### EXERCISE DESCRIPTION
Using the entries below, copy out all lines where "dataAddr" is found.

[Dataset entries]
_____

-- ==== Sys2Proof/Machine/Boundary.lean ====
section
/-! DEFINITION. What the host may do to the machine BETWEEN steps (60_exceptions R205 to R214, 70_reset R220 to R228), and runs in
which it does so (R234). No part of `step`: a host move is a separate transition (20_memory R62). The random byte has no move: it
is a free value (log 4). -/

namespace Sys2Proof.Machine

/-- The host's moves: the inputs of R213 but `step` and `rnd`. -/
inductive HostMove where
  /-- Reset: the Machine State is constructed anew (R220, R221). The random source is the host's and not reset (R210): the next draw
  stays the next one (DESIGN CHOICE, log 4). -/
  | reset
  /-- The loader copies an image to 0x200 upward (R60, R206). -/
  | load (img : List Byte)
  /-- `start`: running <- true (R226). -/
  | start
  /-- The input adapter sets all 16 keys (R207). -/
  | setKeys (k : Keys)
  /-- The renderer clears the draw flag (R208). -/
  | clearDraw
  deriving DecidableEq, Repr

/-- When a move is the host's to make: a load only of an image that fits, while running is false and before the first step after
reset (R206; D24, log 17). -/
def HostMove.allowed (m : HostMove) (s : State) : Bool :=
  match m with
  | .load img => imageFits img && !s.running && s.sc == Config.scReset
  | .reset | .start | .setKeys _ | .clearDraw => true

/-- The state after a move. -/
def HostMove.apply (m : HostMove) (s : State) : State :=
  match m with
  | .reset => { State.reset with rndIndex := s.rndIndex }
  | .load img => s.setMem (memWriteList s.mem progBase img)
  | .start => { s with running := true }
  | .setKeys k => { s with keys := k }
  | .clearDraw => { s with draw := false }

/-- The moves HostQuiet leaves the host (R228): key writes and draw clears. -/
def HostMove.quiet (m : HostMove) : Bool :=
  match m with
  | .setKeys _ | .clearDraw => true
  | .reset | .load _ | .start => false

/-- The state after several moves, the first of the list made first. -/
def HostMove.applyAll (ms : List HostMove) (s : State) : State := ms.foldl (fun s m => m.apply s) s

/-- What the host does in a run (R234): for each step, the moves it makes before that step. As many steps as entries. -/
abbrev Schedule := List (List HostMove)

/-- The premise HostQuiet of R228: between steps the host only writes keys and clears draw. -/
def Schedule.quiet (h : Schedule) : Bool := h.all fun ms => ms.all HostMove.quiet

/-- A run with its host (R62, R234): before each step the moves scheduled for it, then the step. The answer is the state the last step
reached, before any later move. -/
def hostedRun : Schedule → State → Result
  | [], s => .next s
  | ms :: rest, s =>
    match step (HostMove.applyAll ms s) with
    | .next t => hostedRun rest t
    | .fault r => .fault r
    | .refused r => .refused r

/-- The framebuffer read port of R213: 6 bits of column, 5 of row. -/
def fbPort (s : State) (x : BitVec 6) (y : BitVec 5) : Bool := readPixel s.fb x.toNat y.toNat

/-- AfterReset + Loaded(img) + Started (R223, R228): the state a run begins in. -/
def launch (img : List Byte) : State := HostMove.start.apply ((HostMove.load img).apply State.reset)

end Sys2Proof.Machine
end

_____

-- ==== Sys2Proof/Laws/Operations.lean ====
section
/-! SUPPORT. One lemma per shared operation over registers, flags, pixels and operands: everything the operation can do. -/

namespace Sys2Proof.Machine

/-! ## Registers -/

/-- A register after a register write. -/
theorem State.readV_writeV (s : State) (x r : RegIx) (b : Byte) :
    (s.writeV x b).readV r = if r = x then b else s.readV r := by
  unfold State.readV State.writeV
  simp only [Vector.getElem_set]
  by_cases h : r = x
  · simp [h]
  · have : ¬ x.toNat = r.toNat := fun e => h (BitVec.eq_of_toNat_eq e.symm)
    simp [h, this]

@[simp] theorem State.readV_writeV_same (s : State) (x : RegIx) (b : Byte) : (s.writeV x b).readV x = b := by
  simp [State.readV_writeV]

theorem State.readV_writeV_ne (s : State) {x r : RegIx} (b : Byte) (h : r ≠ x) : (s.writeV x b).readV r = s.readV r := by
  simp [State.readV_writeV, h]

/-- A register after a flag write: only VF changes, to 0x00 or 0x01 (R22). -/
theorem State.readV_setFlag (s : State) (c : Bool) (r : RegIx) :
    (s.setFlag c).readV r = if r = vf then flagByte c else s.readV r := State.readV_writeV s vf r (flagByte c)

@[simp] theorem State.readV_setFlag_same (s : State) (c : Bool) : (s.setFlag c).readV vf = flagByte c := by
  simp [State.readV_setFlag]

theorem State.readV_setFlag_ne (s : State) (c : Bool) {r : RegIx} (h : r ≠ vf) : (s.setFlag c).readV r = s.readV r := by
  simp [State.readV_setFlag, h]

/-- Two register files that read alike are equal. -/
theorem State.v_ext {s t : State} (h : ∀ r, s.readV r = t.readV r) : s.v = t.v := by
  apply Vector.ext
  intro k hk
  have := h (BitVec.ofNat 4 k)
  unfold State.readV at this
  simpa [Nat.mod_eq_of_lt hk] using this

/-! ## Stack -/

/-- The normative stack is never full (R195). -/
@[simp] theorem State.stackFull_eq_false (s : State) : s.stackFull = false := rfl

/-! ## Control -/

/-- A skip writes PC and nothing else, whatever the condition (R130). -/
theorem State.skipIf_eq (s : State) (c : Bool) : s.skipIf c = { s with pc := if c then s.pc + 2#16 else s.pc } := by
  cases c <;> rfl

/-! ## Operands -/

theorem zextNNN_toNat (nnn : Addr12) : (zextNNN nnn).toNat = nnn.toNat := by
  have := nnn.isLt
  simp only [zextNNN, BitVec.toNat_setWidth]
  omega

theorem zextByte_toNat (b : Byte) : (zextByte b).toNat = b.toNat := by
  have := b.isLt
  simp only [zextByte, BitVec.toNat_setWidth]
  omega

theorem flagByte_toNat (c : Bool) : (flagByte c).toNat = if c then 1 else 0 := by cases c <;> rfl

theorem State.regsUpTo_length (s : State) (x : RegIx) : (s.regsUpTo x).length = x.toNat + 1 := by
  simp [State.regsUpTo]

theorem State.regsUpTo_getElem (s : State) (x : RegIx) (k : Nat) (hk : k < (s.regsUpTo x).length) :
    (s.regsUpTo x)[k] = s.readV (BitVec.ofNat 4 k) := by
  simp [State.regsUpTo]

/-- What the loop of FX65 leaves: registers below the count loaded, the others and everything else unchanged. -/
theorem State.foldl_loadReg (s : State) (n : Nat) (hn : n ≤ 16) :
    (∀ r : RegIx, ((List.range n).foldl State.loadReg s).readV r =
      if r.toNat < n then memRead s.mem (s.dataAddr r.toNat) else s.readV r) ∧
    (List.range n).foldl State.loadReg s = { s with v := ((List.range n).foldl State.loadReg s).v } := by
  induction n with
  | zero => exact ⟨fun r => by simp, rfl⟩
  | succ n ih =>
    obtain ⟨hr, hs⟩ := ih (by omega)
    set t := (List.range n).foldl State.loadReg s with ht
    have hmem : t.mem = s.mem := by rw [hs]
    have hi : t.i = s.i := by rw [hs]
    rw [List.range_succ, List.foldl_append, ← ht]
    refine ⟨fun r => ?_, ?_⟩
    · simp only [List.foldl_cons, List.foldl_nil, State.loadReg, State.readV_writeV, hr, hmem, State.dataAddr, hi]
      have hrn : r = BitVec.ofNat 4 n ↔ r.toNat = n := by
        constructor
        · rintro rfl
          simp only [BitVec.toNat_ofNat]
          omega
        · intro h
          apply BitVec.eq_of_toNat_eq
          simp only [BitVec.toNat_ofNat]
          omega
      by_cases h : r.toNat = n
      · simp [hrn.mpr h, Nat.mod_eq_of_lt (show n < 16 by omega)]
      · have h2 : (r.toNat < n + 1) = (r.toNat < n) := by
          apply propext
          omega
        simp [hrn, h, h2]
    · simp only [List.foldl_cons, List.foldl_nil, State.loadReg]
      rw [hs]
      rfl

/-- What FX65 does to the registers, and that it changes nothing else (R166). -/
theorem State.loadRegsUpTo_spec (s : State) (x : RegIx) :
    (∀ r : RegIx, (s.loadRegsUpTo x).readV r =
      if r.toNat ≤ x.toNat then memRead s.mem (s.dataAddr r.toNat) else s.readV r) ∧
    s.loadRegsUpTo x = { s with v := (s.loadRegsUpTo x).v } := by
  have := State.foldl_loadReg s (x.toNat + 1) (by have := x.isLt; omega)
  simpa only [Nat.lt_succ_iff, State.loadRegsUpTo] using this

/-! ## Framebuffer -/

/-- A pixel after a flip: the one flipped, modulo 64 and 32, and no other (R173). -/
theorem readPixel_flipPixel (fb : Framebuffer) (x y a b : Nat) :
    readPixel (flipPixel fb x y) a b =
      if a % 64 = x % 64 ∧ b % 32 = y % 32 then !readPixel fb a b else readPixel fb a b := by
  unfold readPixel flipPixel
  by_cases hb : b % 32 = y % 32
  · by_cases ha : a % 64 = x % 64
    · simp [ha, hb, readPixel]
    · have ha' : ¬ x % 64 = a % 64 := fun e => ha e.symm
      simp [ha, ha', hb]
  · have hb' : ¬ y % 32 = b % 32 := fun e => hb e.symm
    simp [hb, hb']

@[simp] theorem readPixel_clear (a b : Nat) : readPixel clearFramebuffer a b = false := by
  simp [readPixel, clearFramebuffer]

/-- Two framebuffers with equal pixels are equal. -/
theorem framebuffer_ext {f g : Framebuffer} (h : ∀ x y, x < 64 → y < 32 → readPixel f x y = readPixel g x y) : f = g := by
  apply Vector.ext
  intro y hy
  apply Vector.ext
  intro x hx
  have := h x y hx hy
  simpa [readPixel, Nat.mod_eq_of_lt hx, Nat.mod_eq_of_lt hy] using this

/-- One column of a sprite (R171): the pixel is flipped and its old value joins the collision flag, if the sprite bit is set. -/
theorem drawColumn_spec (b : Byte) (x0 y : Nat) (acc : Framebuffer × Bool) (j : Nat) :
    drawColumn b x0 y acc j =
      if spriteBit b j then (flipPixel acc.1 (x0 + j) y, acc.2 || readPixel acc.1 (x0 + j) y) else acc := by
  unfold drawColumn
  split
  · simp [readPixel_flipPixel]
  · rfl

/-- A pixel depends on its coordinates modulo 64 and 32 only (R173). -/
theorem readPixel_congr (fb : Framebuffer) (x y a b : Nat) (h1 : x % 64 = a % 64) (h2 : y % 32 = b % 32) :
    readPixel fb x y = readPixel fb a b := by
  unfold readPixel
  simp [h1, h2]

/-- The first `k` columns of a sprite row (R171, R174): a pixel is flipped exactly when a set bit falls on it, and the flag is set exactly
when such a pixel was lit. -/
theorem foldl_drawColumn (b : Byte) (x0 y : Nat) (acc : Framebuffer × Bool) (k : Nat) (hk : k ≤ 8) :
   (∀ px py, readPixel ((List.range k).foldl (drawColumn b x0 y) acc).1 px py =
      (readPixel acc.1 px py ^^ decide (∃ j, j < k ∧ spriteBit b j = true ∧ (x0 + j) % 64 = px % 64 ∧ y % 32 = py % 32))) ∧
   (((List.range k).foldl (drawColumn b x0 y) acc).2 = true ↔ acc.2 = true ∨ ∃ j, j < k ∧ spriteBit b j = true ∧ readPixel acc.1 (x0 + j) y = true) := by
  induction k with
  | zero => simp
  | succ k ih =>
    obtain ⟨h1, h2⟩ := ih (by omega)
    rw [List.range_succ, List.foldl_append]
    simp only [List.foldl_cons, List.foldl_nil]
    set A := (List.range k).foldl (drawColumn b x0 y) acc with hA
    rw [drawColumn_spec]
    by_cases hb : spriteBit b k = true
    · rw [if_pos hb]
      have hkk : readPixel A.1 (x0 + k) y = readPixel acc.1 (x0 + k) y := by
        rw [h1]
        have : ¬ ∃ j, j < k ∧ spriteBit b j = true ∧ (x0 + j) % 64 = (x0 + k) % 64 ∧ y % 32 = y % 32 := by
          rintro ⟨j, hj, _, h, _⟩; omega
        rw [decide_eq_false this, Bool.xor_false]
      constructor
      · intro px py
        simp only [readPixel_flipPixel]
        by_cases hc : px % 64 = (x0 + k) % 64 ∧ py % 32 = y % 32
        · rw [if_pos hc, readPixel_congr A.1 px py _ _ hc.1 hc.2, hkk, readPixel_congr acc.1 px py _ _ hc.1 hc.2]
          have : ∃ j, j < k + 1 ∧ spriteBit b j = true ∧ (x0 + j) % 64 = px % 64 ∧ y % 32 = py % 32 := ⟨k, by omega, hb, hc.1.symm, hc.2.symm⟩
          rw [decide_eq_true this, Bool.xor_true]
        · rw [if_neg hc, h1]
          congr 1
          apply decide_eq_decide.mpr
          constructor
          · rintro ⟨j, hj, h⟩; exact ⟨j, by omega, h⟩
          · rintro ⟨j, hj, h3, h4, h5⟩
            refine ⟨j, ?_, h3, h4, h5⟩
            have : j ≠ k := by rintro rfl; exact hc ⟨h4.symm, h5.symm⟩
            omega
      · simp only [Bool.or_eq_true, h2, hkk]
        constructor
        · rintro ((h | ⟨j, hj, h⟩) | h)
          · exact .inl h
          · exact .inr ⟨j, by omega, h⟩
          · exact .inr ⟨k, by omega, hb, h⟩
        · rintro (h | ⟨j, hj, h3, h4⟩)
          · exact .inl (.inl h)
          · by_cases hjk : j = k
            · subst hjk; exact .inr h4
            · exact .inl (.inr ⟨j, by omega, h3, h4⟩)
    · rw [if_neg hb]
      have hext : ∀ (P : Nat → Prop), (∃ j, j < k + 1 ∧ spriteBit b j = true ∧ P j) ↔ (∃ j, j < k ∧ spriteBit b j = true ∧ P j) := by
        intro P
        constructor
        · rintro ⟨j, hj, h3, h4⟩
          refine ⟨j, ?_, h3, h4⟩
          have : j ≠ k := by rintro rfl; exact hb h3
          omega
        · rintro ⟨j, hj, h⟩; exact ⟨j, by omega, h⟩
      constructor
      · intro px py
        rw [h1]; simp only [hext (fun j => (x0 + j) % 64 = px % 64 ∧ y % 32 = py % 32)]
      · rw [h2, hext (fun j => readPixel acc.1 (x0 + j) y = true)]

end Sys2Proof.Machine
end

_____

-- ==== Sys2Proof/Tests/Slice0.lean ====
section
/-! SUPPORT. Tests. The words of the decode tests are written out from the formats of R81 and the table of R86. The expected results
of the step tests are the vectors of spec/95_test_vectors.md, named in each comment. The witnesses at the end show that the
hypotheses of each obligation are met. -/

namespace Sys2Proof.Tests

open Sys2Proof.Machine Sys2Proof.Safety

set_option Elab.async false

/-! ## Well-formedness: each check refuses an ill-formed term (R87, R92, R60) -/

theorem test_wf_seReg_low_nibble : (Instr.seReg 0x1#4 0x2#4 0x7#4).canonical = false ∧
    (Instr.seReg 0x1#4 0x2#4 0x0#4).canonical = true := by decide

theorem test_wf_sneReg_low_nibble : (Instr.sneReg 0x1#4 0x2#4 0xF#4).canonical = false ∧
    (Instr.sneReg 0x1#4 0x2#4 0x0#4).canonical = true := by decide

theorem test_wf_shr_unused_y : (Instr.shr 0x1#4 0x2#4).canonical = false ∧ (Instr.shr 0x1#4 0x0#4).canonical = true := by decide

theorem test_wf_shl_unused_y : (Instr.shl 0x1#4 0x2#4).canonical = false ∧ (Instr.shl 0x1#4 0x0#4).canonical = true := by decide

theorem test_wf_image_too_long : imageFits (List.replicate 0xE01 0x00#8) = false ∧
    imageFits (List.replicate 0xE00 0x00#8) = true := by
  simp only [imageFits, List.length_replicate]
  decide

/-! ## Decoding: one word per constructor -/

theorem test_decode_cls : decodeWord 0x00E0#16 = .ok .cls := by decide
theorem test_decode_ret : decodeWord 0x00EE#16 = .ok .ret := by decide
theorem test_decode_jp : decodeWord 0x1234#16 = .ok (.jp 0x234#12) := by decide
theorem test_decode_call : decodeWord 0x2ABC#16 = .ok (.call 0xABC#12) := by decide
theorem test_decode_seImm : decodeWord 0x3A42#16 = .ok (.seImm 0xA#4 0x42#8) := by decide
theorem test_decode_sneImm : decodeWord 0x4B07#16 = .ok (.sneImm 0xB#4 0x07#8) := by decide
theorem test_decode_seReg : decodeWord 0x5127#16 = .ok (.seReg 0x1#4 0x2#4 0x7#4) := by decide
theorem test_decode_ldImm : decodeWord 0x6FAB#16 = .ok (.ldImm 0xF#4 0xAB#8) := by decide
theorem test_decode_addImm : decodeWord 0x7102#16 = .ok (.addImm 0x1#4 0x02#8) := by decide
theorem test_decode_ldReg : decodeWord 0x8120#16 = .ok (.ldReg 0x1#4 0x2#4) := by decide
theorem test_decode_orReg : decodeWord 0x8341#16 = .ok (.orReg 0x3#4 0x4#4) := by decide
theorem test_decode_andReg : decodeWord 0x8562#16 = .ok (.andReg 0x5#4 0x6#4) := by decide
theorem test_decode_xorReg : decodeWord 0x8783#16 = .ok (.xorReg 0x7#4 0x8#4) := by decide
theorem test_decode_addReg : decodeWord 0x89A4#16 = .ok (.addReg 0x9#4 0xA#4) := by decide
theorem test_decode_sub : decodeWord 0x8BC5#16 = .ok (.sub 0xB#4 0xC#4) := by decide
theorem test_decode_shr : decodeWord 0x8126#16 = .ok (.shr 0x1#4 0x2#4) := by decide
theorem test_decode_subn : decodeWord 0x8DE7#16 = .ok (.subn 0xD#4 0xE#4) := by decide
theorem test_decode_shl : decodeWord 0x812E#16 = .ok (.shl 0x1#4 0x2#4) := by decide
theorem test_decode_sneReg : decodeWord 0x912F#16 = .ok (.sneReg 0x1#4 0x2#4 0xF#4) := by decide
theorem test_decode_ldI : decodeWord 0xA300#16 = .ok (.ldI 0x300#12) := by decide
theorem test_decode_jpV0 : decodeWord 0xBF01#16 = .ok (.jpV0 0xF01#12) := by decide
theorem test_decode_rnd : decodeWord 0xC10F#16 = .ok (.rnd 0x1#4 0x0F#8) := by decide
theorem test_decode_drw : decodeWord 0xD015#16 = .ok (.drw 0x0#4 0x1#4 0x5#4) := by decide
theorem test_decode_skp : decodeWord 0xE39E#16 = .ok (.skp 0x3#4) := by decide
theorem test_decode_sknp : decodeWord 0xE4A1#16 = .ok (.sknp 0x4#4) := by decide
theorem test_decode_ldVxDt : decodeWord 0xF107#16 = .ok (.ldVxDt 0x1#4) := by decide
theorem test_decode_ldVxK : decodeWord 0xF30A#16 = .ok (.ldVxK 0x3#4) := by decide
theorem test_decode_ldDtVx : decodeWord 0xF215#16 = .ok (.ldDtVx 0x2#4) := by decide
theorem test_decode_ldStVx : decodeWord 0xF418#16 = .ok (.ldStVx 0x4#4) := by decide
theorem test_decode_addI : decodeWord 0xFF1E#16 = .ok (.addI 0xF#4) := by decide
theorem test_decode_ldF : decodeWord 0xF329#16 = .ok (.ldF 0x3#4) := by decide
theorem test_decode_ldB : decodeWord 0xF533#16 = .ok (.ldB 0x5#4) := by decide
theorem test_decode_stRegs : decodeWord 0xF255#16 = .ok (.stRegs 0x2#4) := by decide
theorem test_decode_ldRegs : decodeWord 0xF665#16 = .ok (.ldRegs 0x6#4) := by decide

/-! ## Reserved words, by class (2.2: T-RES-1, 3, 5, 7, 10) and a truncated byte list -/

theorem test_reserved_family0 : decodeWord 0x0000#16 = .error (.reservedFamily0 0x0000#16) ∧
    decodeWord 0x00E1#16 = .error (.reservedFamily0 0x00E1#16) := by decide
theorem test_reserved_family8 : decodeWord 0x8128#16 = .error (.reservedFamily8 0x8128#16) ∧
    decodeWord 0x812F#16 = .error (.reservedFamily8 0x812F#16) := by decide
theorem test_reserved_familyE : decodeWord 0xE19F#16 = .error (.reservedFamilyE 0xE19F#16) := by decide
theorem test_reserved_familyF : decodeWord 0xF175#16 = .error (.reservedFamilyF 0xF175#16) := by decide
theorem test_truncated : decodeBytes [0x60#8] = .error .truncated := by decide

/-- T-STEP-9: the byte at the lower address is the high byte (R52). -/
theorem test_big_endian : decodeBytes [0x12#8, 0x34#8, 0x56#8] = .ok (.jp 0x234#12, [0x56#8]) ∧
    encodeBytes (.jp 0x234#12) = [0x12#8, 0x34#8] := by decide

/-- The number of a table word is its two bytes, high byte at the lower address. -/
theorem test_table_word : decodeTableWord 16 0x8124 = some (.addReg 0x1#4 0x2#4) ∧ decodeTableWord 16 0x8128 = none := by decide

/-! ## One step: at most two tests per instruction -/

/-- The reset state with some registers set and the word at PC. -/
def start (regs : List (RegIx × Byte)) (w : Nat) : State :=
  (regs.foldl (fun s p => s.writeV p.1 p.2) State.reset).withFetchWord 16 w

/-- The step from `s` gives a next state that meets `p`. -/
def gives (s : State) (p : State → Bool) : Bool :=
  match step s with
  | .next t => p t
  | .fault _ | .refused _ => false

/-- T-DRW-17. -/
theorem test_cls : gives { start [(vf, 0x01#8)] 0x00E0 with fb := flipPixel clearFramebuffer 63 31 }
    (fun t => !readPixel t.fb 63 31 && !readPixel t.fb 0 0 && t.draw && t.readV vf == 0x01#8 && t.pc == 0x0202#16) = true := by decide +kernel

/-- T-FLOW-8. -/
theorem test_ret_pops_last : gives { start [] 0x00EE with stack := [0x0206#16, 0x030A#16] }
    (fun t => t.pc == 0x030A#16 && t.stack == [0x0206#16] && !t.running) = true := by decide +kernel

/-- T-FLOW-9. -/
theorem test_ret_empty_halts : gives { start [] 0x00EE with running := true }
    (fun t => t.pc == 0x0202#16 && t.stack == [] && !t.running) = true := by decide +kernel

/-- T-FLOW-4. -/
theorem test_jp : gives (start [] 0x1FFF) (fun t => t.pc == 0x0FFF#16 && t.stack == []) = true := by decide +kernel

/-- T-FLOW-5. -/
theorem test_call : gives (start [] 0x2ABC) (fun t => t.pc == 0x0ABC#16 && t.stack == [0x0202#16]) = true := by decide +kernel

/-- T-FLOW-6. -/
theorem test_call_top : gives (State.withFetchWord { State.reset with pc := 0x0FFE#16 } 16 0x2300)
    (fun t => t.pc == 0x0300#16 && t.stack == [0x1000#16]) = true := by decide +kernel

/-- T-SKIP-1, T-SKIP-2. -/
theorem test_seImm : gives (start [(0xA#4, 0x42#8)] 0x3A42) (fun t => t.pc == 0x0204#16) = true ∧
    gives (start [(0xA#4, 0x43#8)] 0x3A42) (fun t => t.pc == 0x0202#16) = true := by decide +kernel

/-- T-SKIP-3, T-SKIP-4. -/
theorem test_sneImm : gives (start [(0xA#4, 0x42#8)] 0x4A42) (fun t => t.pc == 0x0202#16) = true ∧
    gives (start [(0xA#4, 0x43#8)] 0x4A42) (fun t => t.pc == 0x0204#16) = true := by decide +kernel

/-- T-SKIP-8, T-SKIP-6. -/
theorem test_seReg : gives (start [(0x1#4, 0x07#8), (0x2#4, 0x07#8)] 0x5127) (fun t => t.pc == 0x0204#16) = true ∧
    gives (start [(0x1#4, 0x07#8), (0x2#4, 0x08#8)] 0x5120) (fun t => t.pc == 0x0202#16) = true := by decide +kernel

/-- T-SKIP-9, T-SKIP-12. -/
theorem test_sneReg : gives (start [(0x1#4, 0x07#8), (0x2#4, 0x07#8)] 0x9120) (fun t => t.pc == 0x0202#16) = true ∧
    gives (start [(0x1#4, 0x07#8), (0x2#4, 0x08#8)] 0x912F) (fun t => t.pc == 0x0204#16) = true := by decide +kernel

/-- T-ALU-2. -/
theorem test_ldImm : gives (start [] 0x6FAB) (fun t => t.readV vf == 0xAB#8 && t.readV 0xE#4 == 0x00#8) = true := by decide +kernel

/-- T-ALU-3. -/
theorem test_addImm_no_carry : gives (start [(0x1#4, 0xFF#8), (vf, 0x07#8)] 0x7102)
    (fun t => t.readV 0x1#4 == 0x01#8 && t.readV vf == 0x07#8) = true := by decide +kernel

_____

### EXERCISE RESULT
      if r.toNat < n then memRead s.mem (s.dataAddr r.toNat) else s.readV r) ∧
    · simp only [List.foldl_cons, List.foldl_nil, State.loadReg, State.readV_writeV, hr, hmem, State.dataAddr, hi]
      if r.toNat ≤ x.toNat then memRead s.mem (s.dataAddr r.toNat) else s.readV r) ∧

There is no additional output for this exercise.